The Transformation of Democratic Political Competition
This connects domestic and international politics with a focus on change and global crisis; major focus of research funding, impact cases and external engagement in IPE, transformation of party politics, social movements and interest groups; trade unions and centre-left parties in Western Europe; built on long term external engagement and a major grant.
Economics of Crime and Violence
The ground-breaking and impactful work with police and businesses and related work to develop professional certification and training for BCRP managers.
School of Science and Technology
For informal enquiries please contact:
Professor Alfredo Pinelli, Associate Dean – Research & Enterprise
The School would particularly welcome applications for Presidential Fellowships in two areas:
AI and Engineering Optimisation
This concerns the application of AI techniques to optimisation problems in classical engineering applications.

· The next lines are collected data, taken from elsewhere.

-- ==== Sys2Proof/Machine/Moraine.lean ====
section
/-! DEFINITION. The Moraine instructions 0xD0 to 0xD9 as Dawn issues them (R304 to R318): descriptors, the translation and
checks of extents, and the command that enters the queue. Machine/MoraineRun.lean runs the commands. -/

namespace Sys2Proof.Machine

/-! ## Extents -/

/-- The parts of extents in a 64 KiB block, by their first byte: first byte, length, extent. -/
def meeting (es : List Extent) (b : Nat) : List (Nat × Nat × Extent) :=
  (es.filterMap (fun e =>
    let lo := max e.lo.toNat (b * 65536)
    let hi := min (e.lo.toNat + e.len) ((b + 1) * 65536)
    if lo < hi then some (lo, hi - lo, e) else none)).foldl
      (fun acc x => acc.filter (fun y => decide (y.1 ≤ x.1)) ++ x :: acc.filter (fun y => decide (x.1 < y.1))) []

/-- The first 64 KiB block from `b` on that extents meet. -/
def nextBlock (es : List Extent) (b : Nat) : Option Nat :=
  (es.filterMap (fun e =>
    if e.len = 0 ∨ e.lo.toNat + e.len ≤ b * 65536 then none else some (max b (e.lo.toNat / 65536)))).min?

/-- Whether bytes meet the event counters of a tile window (R235, R306). -/
def meetsCounters (pa len : Nat) : Bool :=
  match placeOf pa with
  | .tile _ off => decide (counterBase < off + len)
  | .counter _ _ _ => true
  | _ => false

/-- The cause of an absence of a part of an extent (R243, R438), in the control space unless its accesses are doublewords (`words`); a
power-gated tile is met only by the accesses. -/
def State.absentPiece (s : State) (pa len : Nat) (words : Bool) : Option Nat :=
  if 2 ^ 52 ≤ pa ∨ s.diePresent (dieOf pa) = false then some 2
  else
    match placeOf pa with
    | .hole => some 3
    | .tileHole _ => some 3
    | .ctrl o => if words = true ∧ o % 8 = 0 ∧ len % 8 = 0 ∧ (List.range (len / 8)).all (fun k => ctrlRegister (o + 8 * k)) then none else some 3
    | _ => none

/-- The check of one part of an extent under its leaf (R241, R242, R243, R306). -/
def State.checkPiece (s : State) (e : TransEntry) (start len : Nat) (x : Extent) (domain : BitVec 8) (priv : Bool)
    (earlier : Option (BitVec 8)) : Option XFault :=
  let pa := leafPa e.leaf e.level start
  match protCause e.leaf pa (if x.write then .cmdWrite else .cmdRead) domain priv earlier with
  | some c => some ⟨.prot, c, 0⟩
  | none =>
    if meetsCounters pa len then some ⟨.prot, 8, 0⟩
    else (s.absentPiece pa len x.words).map (fun c => ⟨.absent, c, 0⟩)

/-- What the translation of a command's extents has found so far: parts, newest first; leaves, by level and first block;
the DOMAIN of the first part. -/
structure ExtWalk where
  parts : List Part := []
  leaves : List (Nat × Nat) := []
  domain : Option (BitVec 8) := none

/-- The translation of extents, block by block in increasing address order (R241), with the failing part's first byte. -/
def State.walkExtents (s : State) (find : Nat → Except (Sum XFault Hold) TransEntry) (domain : BitVec 8) (priv : Bool)
    (es : List Extent) : Nat → Nat → ExtWalk → Except (Sum (XFault × Int) Hold) ExtWalk
  | 0, _, x => .ok x
  | fuel + 1, b, x =>
    match nextBlock es b with
    | none => .ok x
    | some k =>
      let ps := meeting es k
      let va := ((ps.head?).map Prod.fst).getD (k * 65536)
      match find va with
      | .error (.inl f) => .error (.inl (f, (va : Int)))
      | .error (.inr h) => .error (.inr h)
      | .ok e =>
        let leaf := (e.level, e.block / (pageSize e.level / 65536))
        let leaves := if x.leaves.contains leaf then x.leaves else leaf :: x.leaves
        if 1024 < leaves.length then .error (.inl (⟨.xlate, 7, 0⟩, (va : Int)))
        else
          match ps.findSome? (fun p => (s.checkPiece e p.1 p.2.1 p.2.2 domain priv x.domain).map (fun f => (f, (p.1 : Int)))) with
          | some f => .error (.inl f)
          | none =>
            s.walkExtents find domain priv es fuel (k + 1)
              { parts := ⟨k, e.leaf, e.level⟩ :: x.parts, leaves := leaves, domain := some (x.domain.getD (leafDomain e.leaf)) }

/-- The global extents of a command translated: its parts, or the first failure (R241, R306). An extent that begins below
address 0 fails as one beyond the virtual space. -/
def State.translateExtents (s : State) (find : Nat → Except (Sum XFault Hold) TransEntry) (domain : BitVec 8) (priv : Bool)
    (es : List Extent) : Except (Sum (XFault × Int) Hold) (List Part) :=
  let gs := es.filter (fun e => !e.inTile && decide (e.len ≠ 0))
  match gs.find? (fun e => decide (e.lo < 0)) with
  | some e => .error (.inl (⟨.xlate, 1, 0⟩, e.lo))
  | none =>
    match s.walkExtents find domain priv gs 0x4000000 0 {} with
    | .error f => .error f
    | .ok x => .ok x.parts.reverse

/-- The bounds check of a tile-local extent (R306): the first byte outside. -/
def tileExtentFault (t : Task) (e : Extent) : Option Trap :=
  let top : Int := (t.tmBase + t.tmSize : Nat)
  if e.inTile = false ∨ e.len = 0 then none
  else if e.lo < t.tmBase then some { code := .tilememBounds, info := BitVec.ofInt 64 e.lo, detail := 1 }
  else if top < e.lo + e.len then some { code := .tilememBounds, info := BitVec.ofInt 64 (max e.lo top), detail := 1 }
  else none

/-- The checks of a command's extents at issue (R306), tile-local ones first; its parts, pinned from now on (R246). -/
def checkExtents (c : Command) : M (List Part) := do
  let s ← get
  let who := s.cur.strand
  let l := s.load s.myTask.load
  let es := s.extentsOf who.tileId c
  match firstTrap (es.map (tileExtentFault s.myTask)) with
  | some t => trapWith t
  | none => pure ()
  match s.translateExtents (fun va => s.lookup who va) l.domain l.priv es with
  | .error (.inl (f, a)) => trapWith { code := f.code, info := BitVec.ofInt 64 a, detail := f.detail }
  | .error (.inr h) => holdOn h
  | .ok ps => return ps

/-- A checked command enters the queue; a status slot that it names is cleared (R310). -/
def enterMoraine (w : Fields) (c : Command) : M Flow := do
  let ps ← checkExtents c
  if w.e.getLsbD 11 then modTask (fun t => { t with slots := t.slots.set (fld w.e 10 7) 0 })
  enqueue .moraine { c with parts := ps }
  return .fall

/-! ## Descriptors -/

/-- The 64-byte descriptor at a tile-local address, of a kind, checked (R307). -/
def readDescriptor (a : Word64) (loc kind : Nat) (bad : List Word64 → Option Nat) : M (List Word64) := do
  let s ← get
  let tile := s.cur.strand.tileId
  trapIf (decide (a.toNat % 64 ≠ 0)) { code := .misalign, loc := loc, info := a, detail := 64 }
  trapIf (!s.myTask.inBounds a.toNat 64) { code := .tilememBounds, loc := loc, info := a, detail := 64 }
  afterOwn a.toNat 64
  trapIf (s.isDamaged (tilePa tile a.toNat) 64) (eccTrap 2 a loc)
  let d := toDwords (s.readTile tile a.toNat 64)
  match (if fld (dw d 0) 63 60 ≠ kind then some 0 else bad d) with
  | some k => trapWith { code := .illegalEnc, loc := loc, info := dw d k, detail := BitVec.ofNat 32 k }
  | none => return d

/-- The first index of a list whose check fails. -/
def firstIndex (l : List (Nat × Bool)) : Option Nat := (l.find? (fun x => x.2)).map Prod.fst

/-- The doubleword that makes a nest descriptor illegal (R307, R315). -/
def nestBad (d : List Word64) : Option Nat :=
  let idle (l : Nat) : List (Nat × Bool) :=
    if fld (dw d 0) 59 58 < l then
      [(7, fld (dw d 7) (16 * l - 1) (16 * l - 16) != 0), (2 * l - 1, dw d (2 * l - 1) != 0), (2 * l, dw d (2 * l) != 0)]
    else []
  firstIndex ([(0, fld (dw d 0) 57 25 != 0), (7, fld (dw d 7) 63 48 != 0), (0, decide (2 ^ 24 < fld (dw d 0) 24 0))] ++
    idle 1 ++ idle 2 ++ idle 3)

/-- The doubleword that makes an index descriptor illegal (R307, R316). -/
def indexBad (d : List Word64) : Option Nat :=
  firstIndex [(0, fld (dw d 0) 57 48 != 0), (1, fld (dw d 1) 63 32 != 0), (5, dw d 5 != 0), (6, dw d 6 != 0), (7, dw d 7 != 0),
    (0, fld (dw d 0) 59 58 == 3 || fld (dw d 0) 31 0 == 0 || decide (2 ^ 24 < fld (dw d 0) 31 0))]

/-- The doubleword that makes a sparse descriptor illegal (R307, R317). -/
def sparseBad (d : List Word64) : Option Nat :=
  firstIndex [(0, fld (dw d 0) 55 48 != 0), (1, fld (dw d 1) 63 32 != 0), (2, dw d 2 != 0), (5, dw d 5 != 0), (6, dw d 6 != 0), (7, dw d 7 != 0),
    (0, fld (dw d 0) 59 58 == 3 || fld (dw d 0) 31 0 == 0 || decide (2 ^ 24 / sparseSize (dw d 0) < fld (dw d 0) 31 0))]

/-! ## Copies and fills -/

/-- MCPY (R314). -/
def bodyMcpy (w : Fields) : M Flow := do
  let d ← source w.d
  let a ← source w.a
  let n ← source w.b
  trapIf (decide (2 ^ 32 ≤ n.toNat)) (refuseValue 0xD0 w 3 n)
  enterMoraine w { (← newCommand (.mcpy w)) with vd := d, va := a, vb := n }
def execMcpy (w : Fields) (s : State) : Host.Outcome State Fault Refusal := issue (.mcpy w) (bodyMcpy w) s

/-- MFILL (R314). -/
def bodyMfill (w : Fields) : M Flow := do
  let d ← source w.d
  let n ← source w.b
  let p ← source w.c
  trapIf (decide (2 ^ 32 ≤ n.toNat)) (refuseValue 0xD5 w 3 n)
  enterMoraine w { (← newCommand (.mfill w)) with vd := d, vb := n, vc := p }
def execMfill (w : Fields) (s : State) : Host.Outcome State Fault Refusal := issue (.mfill w) (bodyMfill w) s

/-- MCPY2: the nest descriptor that its shape and strides stand for (R315). -/
def bodyMcpy2 (w : Fields) : M Flow := do
  let d ← source w.d
  let a ← source w.a
  let shape ← source w.b
  let strides ← source w.c
  trapIf (decide (fld shape 63 48 ≠ 0) || decide (2 ^ 24 < fld shape 31 0)) (refuseValue 0xD1 w 3 shape)
  enterMoraine w { (← newCommand (.mcpy2 w)) with vd := d, va := a, desc := nestOfShape shape strides }
def execMcpy2 (w : Fields) (s : State) : Host.Outcome State Fault Refusal := issue (.mcpy2 w) (bodyMcpy2 w) s

/-- MNEST (R315). -/
def bodyMnest (w : Fields) : M Flow := do
  let d ← source w.d
  let a ← source w.a
  let desc ← readDescriptor (← source w.b) 3 1 nestBad
  enterMoraine w { (← newCommand (.mnest w)) with vd := d, va := a, desc := desc }
def execMnest (w : Fields) (s : State) : Host.Outcome State Fault Refusal := issue (.mnest w) (bodyMnest w) s

/-! ## Gathers and scatters -/

/-- MGTH, MSCT and MSPG (R316, R317). -/
def bodyGather (i : Instr) (w : Fields) (kind : Nat) (bad : List Word64 → Option Nat) : M Flow := do
  let d ← source w.d
  let a ← source w.a
  let b ← source w.b
  let desc ← readDescriptor (← source w.c) 4 kind bad
  enterMoraine w { (← newCommand i) with vd := d, va := a, vb := b, desc := desc }
def execMgth (w : Fields) (s : State) : Host.Outcome State Fault Refusal := issue (.mgth w) (bodyGather (.mgth w) w 2 indexBad) s
def execMsct (w : Fields) (s : State) : Host.Outcome State Fault Refusal := issue (.msct w) (bodyGather (.msct w) w 2 indexBad) s
def execMspg (w : Fields) (s : State) : Host.Outcome State Fault Refusal := issue (.mspg w) (bodyGather (.mspg w) w 3 sparseBad) s

/-! ## Streams -/

/-- MM2C and MC2M: the endpoint, which the task's own load binds, the count, and agreement with the channel's type (R163, R318). -/
def bodyStream (i : Instr) (op : BitVec 8) (w : Fields) (out : Bool) : M Flow := do
  let scl := w.mod.getLsbD 1
  let d ← (if scl then source w.d else return 0)
  let a ← source w.a
  let ep ← source w.b
  let n ← source w.c
  let s ← get
  let p := streamerPort s.cur.strand.tileId out ep.toNat
  trapIf (decide (15 < ep.toNat) || !(s.boundTo p).any (fun c => c.1.load == s.myTask.load)) (illegal op w 3)
  trapIf (decide (2 ^ 32 ≤ n.toNat)) (illegal op w 4)
  let ty := s.portType p
  let grouped := typeSkind ty == 1 || typeSkind ty == 2
  trapIf (!formatMatches s.myTask w.fmt.toNat ty || scl != grouped || (scl && (w.fmt == 0 || w.fmt == 14))) (illegal op w 0)
  enterMoraine w { (← newCommand i) with vd := d, va := a, vb := ep, vc := n }
def execMm2c (w : Fields) (s : State) : Host.Outcome State Fault Refusal := issue (.mm2c w) (bodyStream (.mm2c w) 0xD6 w true) s
def execMc2m (w : Fields) (s : State) : Host.Outcome State Fault Refusal := issue (.mc2m w) (bodyStream (.mc2m w) 0xD7 w false) s

/-! ## Status -/

/-- MSTAT (R311). -/
def bodyMstat (w : Fields) : M Flow := do
  let n ← source w.a
  trapIf (decide (15 < n.toNat)) (illegal 0xD9 w 2)
  let s ← get
  let v := (match s.cur.pair with | some p => p.slots | none => s.myTask.slots).get n.toNat 0
  destine w.d (if w.mod = 0 then v.extractLsb' 0 64 else v.extractLsb' 64 64)
  return .fall
def execMstat (w : Fields) (s : State) : Host.Outcome State Fault Refusal := issue (.mstat w) (bodyMstat w) s

end Sys2Proof.Machine
end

Examples could be optimisation of fluid mechanics and heat transfer processes, closure of partial differential equations, complex control problems, structural optimisations with uncertainties, development of surrogate models for complex engineering systems, application of AI to bio-engineering problems to mention just a few.
These complex engineering systems involve many design variables, multiple and often contradictory objectives to optimise, dynamic constraints across the lifecycle, and multiple “right” solutions.
The nature of the problem can be quantitative and qualitative in nature. AI, e.g. genetic algorithms, and other classical optimisation approaches combined with deep learning and fuzzy logic models could optimise the quantitative and qualitative models.
The research will focus on automating the large-scale multi-variable, multi-objective, multi-modal optimisation problems with dynamic constraints using the high-performance computing available at City and National supercomputing facilities.
Quantum computing for classical engineering software solutions
This area concerns the adaptation to quantum computing of classical engineering software tools.
Structural mechanics, fluid mechanics and many other physical systems are commonly modelled by systems of partial differential equations (PDEs), similarly many structural optimisations for aeroengines to civil engineering applications rely on significant computational effort.
Except for very simple cases where analytical solutions exist, the use of numerical methods is required to find approximate solutions.
However, for many problems of practical interest, the computational cost of classical numerical solvers running on classical, silicon-based computer hardware, becomes prohibitive.
Quantum computing, though still in its infancy, holds the promise of enabling a new generation of algorithms that can execute the most cost-demanding parts of PDE solvers and are exponentially faster than classical methods, at least theoretically.
Also, increasing research and availability of quantum computing hardware spurs the hope of scientists and engineers to start using quantum computers for solving PDE problems more effectively.